Refusant d'en rester à ce type d'analyse, Françoise Duvignaud propose une lecture en relief du mythe :

‘« Sur un mode ludique qui ne saurait se démentir et qui est la caution même de leur existence, bergers et bergères jouent dans la transparence un rôle sans doute moins superficiel qu'il n'y paraît. L'illusion qu'ils donnent du bonheur léger n'est là que pour mieux faire apprécier la fragilité intemporelle d'un moment heureux qui s'appelle la vie » 1 .’
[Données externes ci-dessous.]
-- ==== Sys2Proof/Laws/PerInstr.lean ====
section
/-!
SUPPORT. The family of statements made per instruction: each instruction carries its shift in bits 11:4 of its word,
belongs to every RUNTIME instance, and belongs to the FIXED instance of its own type and shift.
-/

namespace Sys2Proof.Laws.Encoding

def Statement (i : Instr) : Prop :=
  shiftField (encode i) = i.shift ∧ WellFormed .runtime i = true ∧
    WellFormed (.fixed i.width i.sgn i.shift.toNat) i = true

theorem rscaleU8 (k : ShiftField) : Statement (.rscaleU8 k) :=
  ⟨shiftField_commandWord k _, rfl, by simp [WellFormed]⟩

theorem rscaleU16 (k : ShiftField) : Statement (.rscaleU16 k) :=
  ⟨shiftField_commandWord k _, rfl, by simp [WellFormed]⟩

theorem rscaleU32 (k : ShiftField) : Statement (.rscaleU32 k) :=
  ⟨shiftField_commandWord k _, rfl, by simp [WellFormed]⟩

theorem rscaleU64 (k : ShiftField) : Statement (.rscaleU64 k) :=
  ⟨shiftField_commandWord k _, rfl, by simp [WellFormed]⟩

theorem rscaleI8 (k : ShiftField) : Statement (.rscaleI8 k) :=
  ⟨shiftField_commandWord k _, rfl, by simp [WellFormed]⟩

theorem rscaleI16 (k : ShiftField) : Statement (.rscaleI16 k) :=
  ⟨shiftField_commandWord k _, rfl, by simp [WellFormed]⟩

theorem rscaleI32 (k : ShiftField) : Statement (.rscaleI32 k) :=
  ⟨shiftField_commandWord k _, rfl, by simp [WellFormed]⟩

theorem rscaleI64 (k : ShiftField) : Statement (.rscaleI64 k) :=
  ⟨shiftField_commandWord k _, rfl, by simp [WellFormed]⟩

theorem rshiftU8 (k : ShiftField) : Statement (.rshiftU8 k) :=
  ⟨shiftField_commandWord k _, rfl, by simp [WellFormed]⟩

theorem rshiftU16 (k : ShiftField) : Statement (.rshiftU16 k) :=
  ⟨shiftField_commandWord k _, rfl, by simp [WellFormed]⟩

theorem rshiftU32 (k : ShiftField) : Statement (.rshiftU32 k) :=
  ⟨shiftField_commandWord k _, rfl, by simp [WellFormed]⟩

theorem rshiftU64 (k : ShiftField) : Statement (.rshiftU64 k) :=
  ⟨shiftField_commandWord k _, rfl, by simp [WellFormed]⟩

theorem rshiftI8 (k : ShiftField) : Statement (.rshiftI8 k) :=
  ⟨shiftField_commandWord k _, rfl, by simp [WellFormed]⟩

theorem rshiftI16 (k : ShiftField) : Statement (.rshiftI16 k) :=
  ⟨shiftField_commandWord k _, rfl, by simp [WellFormed]⟩

theorem rshiftI32 (k : ShiftField) : Statement (.rshiftI32 k) :=
  ⟨shiftField_commandWord k _, rfl, by simp [WellFormed]⟩

theorem rshiftI64 (k : ShiftField) : Statement (.rshiftI64 k) :=
  ⟨shiftField_commandWord k _, rfl, by simp [WellFormed]⟩

end Sys2Proof.Laws.Encoding
end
Elle distinguera ailleurs l'idylle (le spectacle) qui est mensongère (artificielle) et les protagonistes qui « jouent le jeu avec sincérité » 2 .

Notes
1.

BOMATI, Yves et THIBAUT Danièle, Présentation du Malade imaginaire de Molière, Paris, Hattier, 1995, p.24/25.

2.

LEPPERT, Richard D., Arcadia at Versailles, Amsterdam and Lisse, Swets et Zeitlinger, 1978.

1.

DUVIGNAUD, op. cit. p.159.

2.

Ibid, p.144.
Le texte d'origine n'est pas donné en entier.